Insurance panel seeks answers on rates, solvency
Associated Press Writer
TALLAHASSEE, Fla. — Some insurance companies could go out of business if a major hurricane hits Florida, the state’s insurance commissioner told a Senate panel Tuesday.
But after more than an hour grilling by lawmakers, Commissioner Kevin McCarty didn’t provide specifics on which companies might fail or why, telling senators that it’s all part of being in the risk business.
"Florida remains the epicenter in terms of concentration of risk," McCarty told the Senate Banking and Insurance Committee, chaired by Sen. Garrett Richter, R-Naples.
McCarty, who has frequently sparred with lawmakers on the state’s insurance regulations, said Florida’s property insurance liability is now $2.1 trillion, which would likely bankrupt even some of the largest insurers.
"Failure is going to happen," McCarty re-emphasized afterward with reporters. "They are in a risk assuming business."
The lawmakers zeroed in on the viability of the property insurance marketplace across Florida, but some remained skeptical afterward, especially with what they see as politics by the governor’s office and McCarty to kick State Farm Florida out of the state over rate filing disputes.
"He’s artful at evading real answers to the questions," Sen. JD Alexander said after the meeting, adding that it is foolish to remove a highly capitalized company that has paid claims for 150 years from the state.
Alexander said Crist’s campaign rhetoric on holding down property insurance rates amounts to little more than a "Trojan Horse" that he said fails to protect consumers.
Richter said the committee was disappointed that Crist vetoed a bill earlier this year that would have allowed consumers to pay unregulated rates to buy coverage for hurricanes and other hazards from highly capitalized, solvent national insurers such as State Farm.
"It’s going to take increased competition," Richter said. "I hope OIR can conclude satisfactory negotiations with State Farm to retain that capital in the state.
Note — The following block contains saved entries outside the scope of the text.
-- ==== Sys2Proof/Machine/ArrOps.lean ====
section
/-! DEFINITION. ArrOps.lean: the arrays: how a kernel is granted arrays, runs, gives them up and ends, replay, and plumb
checks (R260, R264, R269 to R272, R494 to R496). -/
namespace Sys2Proof.Machine

/-! ## Arrays free and held (R270) -/

/-- Array `a` may be granted: it holds no kernel, is not fenced, wakes from no gating and runs no self-test. -/
def arrayFree (s : State) (a : Nat) : Bool :=
  decide (a < 32) && (mget s.arr.held a).isNone && !(regGet s .ARR_FENCED 0).getLsbD a
    && !s.arr.waking.contains a && !s.arr.testing.contains a

def freeArrays (s : State) : List Nat := (List.range 32).filter (arrayFree s)

/-- Arrays held by a kernel, rising. -/
def arraysOf (s : State) (sq : Nat) : List Nat := (s.arr.held.filter fun e => e.2 == sq).map (·.1)

/-- Arrays one kernel may hold: MAXARR in shared mode (Table ARR-13). -/
def maxArrays (s : State) : Nat :=
  if partitioned s then 32 else let m := getF s ARR_CFG.MAXARR; if m = 0 then 1 else min m 32

/-- The owner of a kernel: its tenant, 512 for a privileged queue (R264). -/
def ownerOf (s : State) (sl : Slot) : Nat := if qPrv s sl.ctx then 512 else qTen s sl.ctx

/-- Counts of frame time in a window of 100 µs. -/
def shareWindow : Nat := 25600000

/-- The tenant has array-time left in this window (R270). -/
def shareLeft (s : State) (sl : Slot) : Bool :=
  !partitioned s || qPrv s sl.ctx
    || decide (mgetD 0 s.arr.used (qTen s sl.ctx) * 256 < min 256 (getF s TEN_ARRQ.SHARE (qTen s sl.ctx)) * 32 * shareWindow)

/-- Array-time of `dt` counts charged to the tenants whose kernels hold arrays; a new window starts with none used. -/
def arrayTime (s : State) (dt : Nat) : State :=
  let w := s.tim.now.toNat / shareWindow
  let u := if w = s.arr.win then s.arr.used else []
  { s with arr := { s.arr with
    win := w
    used := s.arr.held.foldl (fun m e => match slotOf s e.2 with
      | some sl => if qPrv s sl.ctx then m else mput m (qTen s sl.ctx) (mgetD 0 m (qTen s sl.ctx) + dt)
      | none => m) u } }

/-- The kernel enters array `a`: its bench and vector registers are zeroed where they served a kernel of another owner (R264),
and a power-gated array wakes first (R545). -/
def enterArray (s : State) (sl : Slot) (a : Nat) : State :=
  let s := if (mget s.arr.last a).any (· != ownerOf s sl) then setUnit s a (benchZero (unitOf s a)) else s
  { s with arr := { s.arr with
    held := mput s.arr.held a sl.seq
    last := mput s.arr.last a (ownerOf s sl)
    bound := s.arr.bound.filter (· != a)
    waking := if s.arr.gated.contains a then insRising s.arr.waking a else s.arr.waking
    gated := s.arr.gated.filter (· != a) } }

/-- The plan of a kernel over the arrays that it holds (R260, R269, R272). -/
def planWork (s : State) (sq : Nat) : State :=
  let l := arraysOf s sq
  let n := s.fresh
  modSlot { s with fresh := n + 1 } sq fun x => match x.work with
    | .gemm r => { x with work := .gemm (if r.plan then rehome l n r else { r with plan := true, parts := planParts x l n }) }
    | _ => x

/-- A kernel takes the array `a` and, up to its limit, other free ones; firmware plans its work over them. -/
def takeArrays (s : State) (sl : Slot) (a : Nat) : State :=
  let want := (a :: (freeArrays s).filter (· != a)).take (maxArrays s)
  let s := want.foldl (fun s a => enterArray s sl a) s
  planWork (modSlot { s with arr := { s.arr with waiting := s.arr.waiting.filter (· != sl.seq) } } sl.seq fun x => { x with ph := .running }) sl.seq

/-- The waiting kernels that may be granted arrays, the earliest launched first. -/
def nextKernel (s : State) : Option Slot :=
  (s.arr.waiting.filterMap (slotOf s)).foldl (fun b sl =>
    if !shareLeft s sl then b
    else match b with
      | none => some sl
      | some x => if sl.lseq < x.lseq then some sl else b) none

/-- A kernel takes arrays now, or waits for one. -/
def kernelWait (s : State) (sl : Slot) : State :=
  match freeArrays s with
  | a :: _ =>
    if (nextKernel s).isNone && shareLeft s sl then takeArrays s sl a
    else { s with arr := { s.arr with waiting := s.arr.waiting ++ [sl.seq] } }
  | [] => { s with arr := { s.arr with waiting := s.arr.waiting ++ [sl.seq] } }

/-- Array `a` is granted to the next waiting kernel; one told to stop while it waited ends instead. -/
def grantArray (s : State) (a : Nat) : State :=
  if !arrayFree s a then s
  else match nextKernel s with
    | some sl => atBoundary s sl.seq fun sl => takeArrays s sl a
    | none => s

/-! ## Operands of a kernel -/

/-- Bytes of operand `i` of a kernel. Those that an operand of `os` overlaps are undefined (R258). -/
def kernelBytes (s : State) (sl : Slot) (os : List Nat) (i : Nat) : List Byte :=
  let bs := gather sl i 0 (opLen sl.d i)
  let es := (os.map (extsOf sl)).flatten
  if overlap (extsOf sl i) es then
    bs.mapIdx fun k b => match saAt (extsOf sl i) k with
      | some sa => if es.any fun e => decide (e.base ≤ sa ∧ sa < e.base + e.len) then Config.freeByte (s.fresh + k) else b
      | none => b
  else bs

/-- Operand `i` left undefined by a stop: each granule is old, or data of the descriptor that no rule states (Table QUE-9). -/
def storeUndef (s : State) (sq i off n : Nat) : State :=
  let k := s.fresh
  storeMaybe { s with fresh := k + n } sq i off ((List.range n).map fun j => Config.freeByte (k + j))

/-- The lines of the whole of the operands listed, asked. -/
def askAll (s : State) (sq : Nat) (is : List Nat) : State :=
  is.foldl (fun s i => match slotOf s sq with
    | some sl => askBytes s sq i 0 (opLen sl.d i)
    | none => s) s

def haveAll (sl : Slot) (is : List Nat) : Bool := is.all fun i => haveBytes sl i 0 (opLen sl.d i)

/-- The failure, other than poison, that ends a kernel at its next boundary. -/
def hardErr (sl : Slot) : Option Stop := match sl.err with | some e => if e.1 = stPoison then none else some e | none => none

/-! ## Replay and plumb checks -/

/-- The kernel is replayable (R272, R291, R302, R312). -/
def replayable (sl : Slot) : Bool :=
  let o := opcode sl.d
  let clear (i : Nat) (js : List Nat) : Bool := js.all fun j => !overlap (extsOf sl i) (extsOf sl j)
  if o = ocGemm then ops0 sl.d 3 1 == 0 && clear 4 [0, 1, 2, 3]
  else if o = ocAttn then clear 2 [0, 1] && clear 3 [0, 1]
  else if o = ocExpert then ops0 sl.d 6 1 == 0 && clear 4 [0, 1, 2, 3]
  else if o = ocVscan then clear 1 [0, 2] && clear 2 [0, 1]
  else o == ocKvAppend

/-- A launch of a replayable kernel counted; one in every PERIOD is selected (R494). -/
def plumbCount (s : State) (sl : Slot) : State :=
  let p := getF s RED_PLUMB.PERIOD
  if !replayable sl then s
  else
    let n := s.arr.plumbCnt
    let pick := p != 0 && n % p == Config.pick2 (n / p) p % p
    { s with arr := { s.arr with plumbCnt := n + 1, chosen := if pick then insRising s.arr.chosen sl.seq else s.arr.chosen } }

/-- A kernel begins with the work `w`: it takes arrays or waits (R269). -/
def kernelStart (s : State) (sl : Slot) (w : Work) : State :=
  if s.arr.waiting.contains sl.seq then s
  else
    let s := match sl.work with
      | .idle | .scan _ => plumbCount s sl
      | _ => s
    kernelWait (modSlot s sl.seq fun x => { x with work := w }) { sl with work := w }

/-- A plumb check of the kernel is in progress. -/
def plumbBusy (s : State) (sq : Nat) : Bool := (mget s.arr.plumb sq).any fun p => !p.ok

/-- A kernel's first execution has ended: a selected one waits for the comparison, the others complete. A kernel replayed
after a failed self-test completes with substatus 0x00C0 (R496). -/
def kernelEnd (s : State) (sq st sub res : Nat) (out : List (Nat × List Byte)) : State :=
  match mget s.arr.plumb sq with
  | some p => if p.ok then finish s sq st (if fine st && p.sub != 0 then p.sub else sub) res else s
  | none =>
    if s.arr.chosen.contains sq then { s with arr := { s.arr with
      chosen := s.arr.chosen.filter (· != sq)
      plumb := mput s.arr.plumb sq { st := st, sub := sub, res := res, out := out } } }
    else finish s sq st sub res

/-- What array `a` had done of a kernel and had not finished is done again (Table ARR-11, step 3): SPARSE_GEMM's parts start
from their first pass, an expert's passes are counted from a free number on, and a group of ATTN_DECODE of which the array read a
block is read again. -/
def replayWork (n a : Nat) : Work → Work
  | .gemm r => .gemm { r with parts := r.parts.map fun p => if p.arr = a ∧ !p.over then { p with ran := 0 } else p }
  | .ffn r => .ffn { r with left := r.left + Config.pick n }
  | .attn seqs gs => .attn seqs (gs.map fun g => if !g.done ∧ g.on.contains a then { g with read := [], on := [] } else g)
  | w => w

/-- The kernel's array `a` is given up, and its work planned anew; a kernel left without any waits for one (Table ARR-11,
step 6). -/
def loseArray (s : State) (sl : Slot) (a : Nat) : State :=
  let s := { s with arr := { s.arr with held := mdel s.arr.held a, bound := s.arr.bound.filter (· != a) } }
  let n := s.fresh
  let s := modSlot { s with fresh := n + 1 } sl.seq fun x => { x with work := replayWork n a x.work }
  if (arraysOf s sl.seq).isEmpty then
    modSlot { s with arr := { s.arr with waiting := s.arr.waiting ++ [sl.seq] } } sl.seq fun x => { x with ph := .launched }
  else planWork s sl.seq

/-- A kernel whose tenant has used its share gives the array up at the boundary (R270). -/
def shareCheck (s : State) (sq a : Nat) : State :=
  match slotOf s sq with
  | some sl => if mget s.arr.held a = some sq ∧ !shareLeft s sl then loseArray s sl a else s
  | none => s

/-- Every array of a kernel is at its tile boundary, or has nothing to do (R271). -/
def allBound (s : State) (sl : Slot) : Bool :=
  (arraysOf s sl.seq).all fun a => s.arr.bound.contains a || s.arr.waking.contains a || match sl.work with
    | .gemm r => r.parts.all fun p => p.arr != a || p.over
    | .attn _ gs => gs.all fun g => g.done
    | _ => false

/-- A kernel that is told to stop is at a tile boundary on the arrays `l`: `fin` once it is so on every array it holds, with its
outputs as `stop` leaves them; `go` for one that runs on. -/
def boundaryOn (s : State) (sl : Slot) (l : List Nat) (stop : State → Slot → State) (go : Slot → State) : State :=
  if sl.stop.isNone then atBoundary s sl.seq go
  else
    let s := { s with arr := { s.arr with bound := l.foldl insRising s.arr.bound } }
    if allBound s sl then
      atBoundary (stop { s with arr := { s.arr with bound := s.arr.bound.filter fun a => !(arraysOf s sl.seq).contains a } } sl) sl.seq go
    else s

/-- The outputs of a kernel, written in part or not: undefined where a stop ends it (Table QUE-9). Output tiles that SPARSE_GEMM
has finished stand. -/
def undefOut (s : State) (sl : Slot) : State :=
  let d := sl.d
  let o := opcode d
  let whole (s : State) (i : Nat) : State := if opLen d i = 0 then s else storeUndef s sl.seq i 0 (opLen d i)
  match sl.work with
  | .gemm r =>
    let eb := fmBits (opF d 4 OPND.FMT) / 8
    ((gemmTilesOut d).filter fun x => (mget r.outs (x.1 * 2 ^ 16 + x.2)).isNone).foldl (fun s x =>
      (List.range (min 1024 (gemmM d - 1024 * x.1))).foldl (fun s k =>
        storeUndef s sl.seq 4 (((1024 * x.1 + k) * gemmN d + 64 * x.2) * eb) (64 * eb)) s) s
  | .ffn _ => whole s 4
  | .attn .. => whole (whole s 2) 3
  | .scan _ => whole s (if o = ocVscan then 1 else 2)
  | _ => s

/-- The statuses that leave outputs undefined (Table QUE-9). -/
def undefStatus (st : Nat) : Bool := [stTierLate, stTierUncorr, stQuota, stUnitLost, stRegionLost, stTimeout].contains st

/-- Array `a` is fenced until cold reset (R493, Table ARR-11). -/
def fenceArray (s : State) (a : Nat) : State :=
  if a ≥ 32 || (regGet s .ARR_FENCED 0).getLsbD a then s else
  let s := regSet s .ARR_FENCED 0 (maskSet (regGet s .ARR_FENCED 0) a)
  let s := match mget s.arr.held a with
    | none => s
    | some sq =>
      match slotOf s sq with
      | none => { s with arr := { s.arr with held := mdel s.arr.held a } }
      | some sl =>
        if replayable sl then setEvt (loseArray s sl a) ARR_EVT.REPLAY
        else
          let s := { s with arr := { s.arr with held := mdel s.arr.held a, bound := s.arr.bound.filter (· != a) } }
          let s := stopRunning s sq stUnitLost 0
          match slotOf s sq with
          | some sl => if allBound s sl then atBoundary (undefOut s sl) sq fun _ => s else s
          | none => s
  let s := ledger (setEvt s ARR_EVT.FENCE) 0x0C05 3 none [a]
  report s 0x08 a (maskCount (regGet s .ARR_FENCED 0) 32) 0

/-! ## Comparison (R495) -/

/-- Position of a floating-point encoding on the line of values; none for a NaN. -/
def ulpPos (f : FF) (x : Nat) : Option Int :=
  if isNan (decodeF f x) then none
  else
    let m : Int := (x % 2 ^ (f.eb + f.mb) : Nat)
    some (if x / 2 ^ (f.eb + f.mb) % 2 = 1 then -m else m)

/-- Two elements of format `fmt` agree within `tol`. -/
def elemAgree (fmt tol a b : Nat) : Bool :=
  if isInt fmt || fmBits fmt = 0 then a == b
  else match ulpPos (ffOf fmt) a, ulpPos (ffOf fmt) b with
    | none, none => true
    | some x, some y => decide ((x - y).natAbs ≤ tol)
    | _, _ => false

/-- Two outputs agree element by element. -/
def outAgree (tol : Nat) (a b : Nat × List Byte) : Bool :=
  let n := if fmBits a.1 = 0 then 0 else a.2.length * 8 / fmBits a.1
  if n = 0 then a.2 == b.2 else (List.range n).all fun i => elemAgree a.1 tol (rawElem a.1 a.2 i) (rawElem a.1 b.2 i)

/-- A check is over with substatus `sub`: the kernel completes with the result it has, or, where it still has its last
write to make (KV_APPEND), goes on to it. -/
def plumbDone (s : State) (sq : Nat) (p : Plumb) (sub : Nat) : State :=
  atBoundary s sq fun sl =>
    if opcode sl.d = ocKvAppend then { s with arr := { s.arr with plumb := mput s.arr.plumb sq { p with ok := true, sub := sub, pair := none } } }
    else finish s sq p.st (if fine p.st && sub != 0 then sub else p.sub) p.res

/-- The second execution of a selected kernel compared with the first; on a mismatch arrays `a` and `b` run self-test. -/
def plumbCompare (s : State) (sq a b : Nat) (second : List (List Byte)) : State :=
  match mget s.arr.plumb sq with
  | none => s
  | some p =>
    if p.pair.isSome || p.ok then s
    else atBoundary s sq fun _ =>
      let s := satF s RED_PLUMBSTAT.CHECKS 0
      let two := p.out.mapIdx fun i o => (o.1, second.getD i [])
      if (p.out.zip two).all fun x => outAgree (getF s RED_PLUMB.TOL) x.1 x.2 then plumbDone s sq p 0
      else
        let s := setEvt s RED_EVT.PLUMB
        { s with arr := { s.arr with
        testing := insRising (insRising s.arr.testing a) b
        plumb := mput s.arr.plumb sq { p with pair := some (a, b) } } }

/-- The self-tests after a mismatch end: `fa` and `fb` say which array failed (R496, Table FLT-7). -/
def plumbTested (s : State) (sq : Nat) (fa fb : Bool) : State :=
  match mget s.arr.plumb sq with
  | none => s
  | some p =>
    match p.pair with
    | none => s
    | some (a, b) =>
      let s := { s with arr := { s.arr with testing := s.arr.testing.filter fun x => x != a && x != b } }
      let bad := (if fa then [a] else []) ++ (if fb then [b] else [])
      if bad.isEmpty then
        let (n, s) := takeFresh s
        let s := satF s RED_PLUMBSTAT.UNRES 0
        let tag := ((slotOf s sq).map fun sl => hd sl.d DHDR.TAG).getD 0
        let s := ledger s 0x0C04 2 none [tag, 256 * a + b, Config.pick2 n 2 % 2 ^ 64, Config.pick2 n 3 % 2 ^ 64]
        report (plumbDone s sq p 0x00C1) 0x0C 0 tag (256 * a + b)
      else
        let s := { s with arr := { s.arr with plumb := mput s.arr.plumb sq { p with pair := none, ok := true, sub := 0x00C0 } } }
        let lost := bad.any fun x => mget s.arr.held x == some sq
        let s := bad.foldl (fun s x => satF (fenceArray s x) RED_PLUMBSTAT.FENCED 0) s
        if lost then s else plumbDone s sq p 0x00C0

end Sys2Proof.Machine
end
Let the marketplace sort it all out."
The bill was in part in response to a decision by State Farm Florida to withdraw from the state after McCarty denied a rate increase company officials said they needed to remain financially viable.
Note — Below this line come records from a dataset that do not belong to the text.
-- ==== Sys2Proof/Machine/EmbExec.lean ====
section
/-! DEFINITION. EmbExec.lean: EMB_GATHER and EMB_UPDATE on the executing chip, and the answers of owners (R331 to R338,
R345, R346, R349, R351, R355). -/
namespace Sys2Proof.Machine

/-! ## Starting -/

/-- A descriptor of this chapter ends with VERSION_CONFLICT: EMB_EVT.VCONF (R355). -/
def embFinish (s : State) (sq st sub res : Nat) : State :=
  finish (if st = stVersion then setEvt s EMB_EVT.VCONF else s) sq st sub res

/-- The version is taken and its slot pinned (R333). -/
def takeVersion (s : State) (sl : Slot) : State :=
  let t := tabOf sl.d
  let b := embCur s t
  let r : EmbRun := { tab := t, slotB := b, ver := embVer s t b, gen := etab s t ETAB.HOTGEN }
  let s := setEtab s t (embPins b) (etab s t (embPins b) + 1)
  modSlot s sl.seq fun x => { x with ph := .running, work := .emb r }

/-- A launched look-up or update begins: the checks of R326, R346 and R333, then the pin. -/
def embBegin (s : State) (sl : Slot) (refuse : Bool) : State :=
  let t := tabOf sl.d
  if !embOk s sl then finish s sl.seq stAccess 0x0080 0
  else if refuse then finish s sl.seq stAccess 0x0086 0
  else if embVer s t (embCur s t) = 0 then finish s sl.seq stAccess 0x0081 0
  else takeVersion s sl

/-- Row index `i` of slot 0, none where it is negative or at or above ROWS (R332). -/
def embIdx (s : State) (sl : Slot) (i : Nat) : Option Nat :=
  let f := opF sl.d 0 OPND.FMT
  let v := elemI f (gather sl 0 (i * (fmBits f / 8)) (fmBits f / 8)) 0
  if v < 0 ∨ (embRows s (tabOf sl.d) : Int) ≤ v then none else some v.toNat

def embIdxs (s : State) (sl : Slot) : Option (List Nat) := (List.range (embN sl.d)).mapM (embIdx s sl)

/-- Offset `k` of the bags. -/
def bagOff (sl : Slot) (k : Nat) : Int := elemI fmInt32 (gather sl 1 (4 * k) 4) 0

/-- The offsets break R331. -/
def bagsBad (sl : Slot) : Bool :=
  embPool sl.d != 0 &&
    (bagOff sl 0 != 0 || bagOff sl (embNbag sl.d) != (embN sl.d : Int)
      || (List.range (embNbag sl.d)).any fun k => decide (bagOff sl (k + 1) < bagOff sl k))

/-- The bag of index `i`, or the index itself where nothing is pooled. -/
def bagOf (sl : Slot) (i : Nat) : Nat :=
  if embPool sl.d = 0 then i
  else ((List.range (embNbag sl.d)).find? fun k => decide (bagOff sl k ≤ (i : Int) ∧ (i : Int) < bagOff sl (k + 1))).getD 0

/-! ## Replicas (R341, R345) -/

/-- One step of the search of a section's directory. -/
inductive Hot where
  | at_ (i : Nat)
  | none_
  /-- Its owner is fenced: the row is read from the redundant copy of the shard (R337). -/
  | copy
  /-- This directory entry must be read first. -/
  | need (sa : Nat)
  deriving DecidableEq, Repr

/-- Binary search of row `r` in section `p` of buffer `b`, between places `lo` and `hi`: a replica of another version than `ver`
is none (R333). -/
def hotSearch (s : State) (sl : Slot) (t b p r ver : Nat) : Nat → Nat → Nat → Hot
  | 0, _, _ => .none_
  | n + 1, lo, hi =>
    if hi ≤ lo then .none_
    else
      let m := (lo + hi) / 2
      let sa := hotDirSa s t b p m
      if !haveAt sl sa 16 then .need sa
      else
        let v := leNat (gatherAt sl sa 8)
        if v = r then (if leNat (gatherAt sl (sa + 8) 4) = ver then .at_ m else .none_)
        else if r < v then hotSearch s sl t b p r ver n lo m else hotSearch s sl t b p r ver n (m + 1) hi

/-- Where a look-up reads row `r`: the place of its replica, or its owner. -/
def findHot (s : State) (sl : Slot) (run : EmbRun) (r : Nat) : Hot :=
  let t := run.tab
  let p := (embOwner s t r).1
  if ops0 sl.d 4 1 = 1 ∨ embH s t = 0 ∨ p = myPos s t then .none_
  else match genBuf (embTab s t) run.gen with
    | none => .none_
    | some b => hotSearch s sl t b p r run.ver (Nat.log2 (embH s t) + 2) 0 (embH s t)

/-- The SA of the replica. -/
def hotSa (s : State) (run : EmbRun) (r i : Nat) : Nat :=
  hotRowSa s run.tab ((genBuf (embTab s run.tab) run.gen).getD 0) (embOwner s run.tab r).1 i

/-- The SA of place `l` of the shard of owner position `p`, whose chip is fenced. -/
def copySa (s : State) (run : EmbRun) (p l : Nat) : Nat :=
  let a := Config.shardAt run.tab (embChip s run.tab p) run.ver
  mkSa (embChip s run.tab p) (a / 2 ^ 48 % 2) ((a % 2 ^ 48 / 4096 * 4096 + l * embTS s run.tab) % 2 ^ 48)

/-- Where this chip itself reads row `r`. -/
def placeSa (s : State) (run : EmbRun) (r : Nat) : Hot → Option Nat
  | .at_ i => some (hotSa s run r i)
  | .copy => some (copySa s run (embOwner s run.tab r).1 (embOwner s run.tab r).2)
  | _ => none

/-! ## EMB_GATHER -/

/-- The rows that a look-up names, once each, with the place of each replica. -/
def gatherHots (s : State) (sl : Slot) (run : EmbRun) (idx : List Nat) : List (Nat × Hot) :=
  idx.eraseDups.map fun r => (r, match findHot s sl run r with
    | .none_ => if run.lost.contains (embOwner s run.tab r).1 then .copy else .none_
    | h => h)

/-- The rows that this chip itself reads have come. -/
def placesCome (s : State) (sl : Slot) (run : EmbRun) (hots : List (Nat × Hot)) : Bool :=
  hots.all fun h => match placeSa s run h.1 h.2 with | some a => haveAt sl a (embTS s run.tab) | none => true

/-- They are asked. -/
def placesAsk (s : State) (sq : Nat) (run : EmbRun) (hots : List (Nat × Hot)) : State :=
  hots.foldl (fun s h => match placeSa s run h.1 h.2 with | some a => askAt s sq a (embTS s run.tab) | none => s) s

/-- The batch for the owner at position `p` (R334): the indices it owns that no replica serves. -/
def batchFor (s : State) (sl : Slot) (run : EmbRun) (idx : List Nat) (hots : List (Nat × Hot)) (p : Nat) : List Byte :=
  let ws := idx.zipIdx.filter fun x => (embOwner s run.tab x.1).1 == p && !(hots.any fun h => h.1 == x.1 && h.2 != .none_)
  (ws.map fun x =>
    leBytes 8 ((embOwner s run.tab x.1).2 + bagOf sl x.2 * 2 ^ 40)
      ++ (if embPool sl.d = 4 then gather sl 2 (4 * x.2) 4 ++ List.replicate 4 0 else [])).flatten

/-- The output of a look-up whose partials and replicas have all come (R335). -/
def gatherOut (s : State) (sl : Slot) (run : EmbRun) (idx : List Nat) (hots : List (Nat × Hot)) : List Byte :=
  let d := sl.d
  let t := run.tab
  let dim := embDim s t
  let f := embFmt s t
  let fo := opF d 3 OPND.FMT
  let hot (r : Nat) : Option (List F32) := ((hots.find? fun h => h.1 == r).bind fun h => placeSa s run r h.2).map fun a =>
    rowVals f dim (gatherAt sl a (embTS s t))
  let out (v : List F32) : List Byte := (v.map fun x => outElem fo .rne true (val32 x)).flatten
  if embPool d = 0 then
    ((idx.zipIdx.map fun x => out (match hot x.1 with
      | some v => v
      | none => rowVals f dim (((run.parts.find? fun p => p.1 == x.2).map (·.2)).getD [])))).flatten
  else
    ((List.range (embNbag d)).map fun k =>
      let mine := idx.zipIdx.filter fun x => bagOf sl x.2 == k
      let local_ : List (F32 × List F32) := mine.filterMap fun x => (hot x.1).map fun v => (leNat (gather sl 2 (4 * x.2) 4), v)
      let local_ := if embPool d = 4 then local_.map fun x => (0x3F800000, x.2.map fun y => mul32 y x.1) else local_
      let got := (run.parts.filter fun p => p.1 == k).map fun p => ((0x3F800000 : F32), (List.range dim).map fun i => leNat ((p.2.drop (4 * i)).take 4))
      let v := poolRows (s.fresh + 4096 * k) (if embPool d = 3 then 3 else 1) dim (local_ ++ got)
      let v := if mine.isEmpty then List.replicate dim 0 else if embPool d = 2 then v.mapIdx fun i x => divP (s.fresh + 4096 * k + 4095) i x (f32 (ofInt mine.length 0)) else v
      out v).flatten

/-- A look-up none of whose owners is awaited any more writes its output and completes (R338). -/
def gatherEnd (s : State) (sq : Nat) : State :=
  match slotOf s sq with
  | none => s
  | some sl =>
    match sl.work with
    | .emb run =>
      if !run.out || !run.await_.isEmpty then s
      else match embIdxs s sl with
        | none => s
        | some idx =>
          let hots := gatherHots s sl run idx
          if !placesCome s sl run hots then s
          else
            let bs := gatherOut s sl run idx hots
            let s := storeBytes { s with fresh := s.fresh + 2 ^ 40 } sq 3 0 bs
            embFinish s sq stOk 0 (run.repl * 2 ^ 32 + run.shard)
    | _ => s

/-- An exchange sent, and remembered as awaited. -/
def embSend (s : State) (sl : Slot) (run : EmbRun) (chip kind param : Nat) (data : List Byte) : State × List EmbSent :=
  let (tag, s) := newTag s
  (sendExch s chip (qTen s sl.ctx) (xslotOf sl) tag kind run.tab run.ver param data, [{ chip := chip, tag := tag, kind := kind, data := data }])

/-- An owner that is fenced, and whose extents no chip serves. -/
def goneOwner (s : State) (chip : Nat) : Bool := fencedChip s chip && (standIn s chip).all (fencedChip s)

/-- Owner positions of the run's table whose chips are fenced. -/
def fencedPos (s : State) (t : Nat) : List Nat := (List.range (embN' s t)).filter fun p => fencedChip s (embChip s t p)

/-- Status of an access that failed: no copy of a fenced owner's shard survives (Table EMB-7). -/
def embErr (run : EmbRun) (e : Stop) : Stop := if run.out ∧ e.1 = stRegionLost then (stRegionLost, 0x0080) else e

/-- The indices of a look-up are sorted by owner and its batches sent (R334); rows of fenced owners are read from the redundant
copies of their shards (R337). -/
def gatherSend (s : State) (sl : Slot) (run : EmbRun) (idx : List Nat) : State :=
  let t := run.tab
  let ps := (idx.map fun r => (embOwner s t r).1).eraseDups
  let run := { run with lost := fencedPos s t }
  let hots := gatherHots s sl run idx
  if hots.any fun h => h.2 == .copy && goneOwner s (embChip s t (embOwner s t h.1).1) then embFinish s sl.seq stRegionLost 0x0080 0
  else
    let shard := (hots.filter fun h => h.2 == .none_ || h.2 == .copy).length
    let repl := hots.length - shard
    let ps := ps.filter fun p => !run.lost.contains p
    let s := if repl = 0 then s else bump s 0x0702 repl { ten := qOwner s sl.ctx }
    let (s, aw) := ps.foldl (fun (a : State × List EmbSent) p =>
      let (s, e) := embSend a.1 sl run (embChip a.1 t p) xLookup (embPool sl.d) (batchFor a.1 sl run idx hots p)
      (s, a.2 ++ e)) (s, [])
    let s := placesAsk s sl.seq run hots
    gatherEnd (modSlot s sl.seq fun x => { x with work := .emb { run with out := true, await_ := aw, shard := shard, repl := repl } }) sl.seq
The company is a Florida-only property insurance subsidiary of Bloomington, Ill.-based State Farm Insurance, which intends to continue selling auto and life insurance in the state.
Alexander also disputed claims by officials from the state-backed Citizens Property Insurance Corp., who said they could make timely payments on claims after a 100-year storm.
"If we had a significant event it’s very unlikely we’d be able to pay the bills in a timely way," said Alexander, a Republican citrus grower from Lake Wales.
Roughly one million Citizens customers will see a 10 percent increase in their premiums Jan. 1, but that still wouldn’t come close to making the company solvent. The board that oversees the state-backed insurer approved the increase in July, ending a three-year rate freeze for businesses and homeowners insured by Citizens.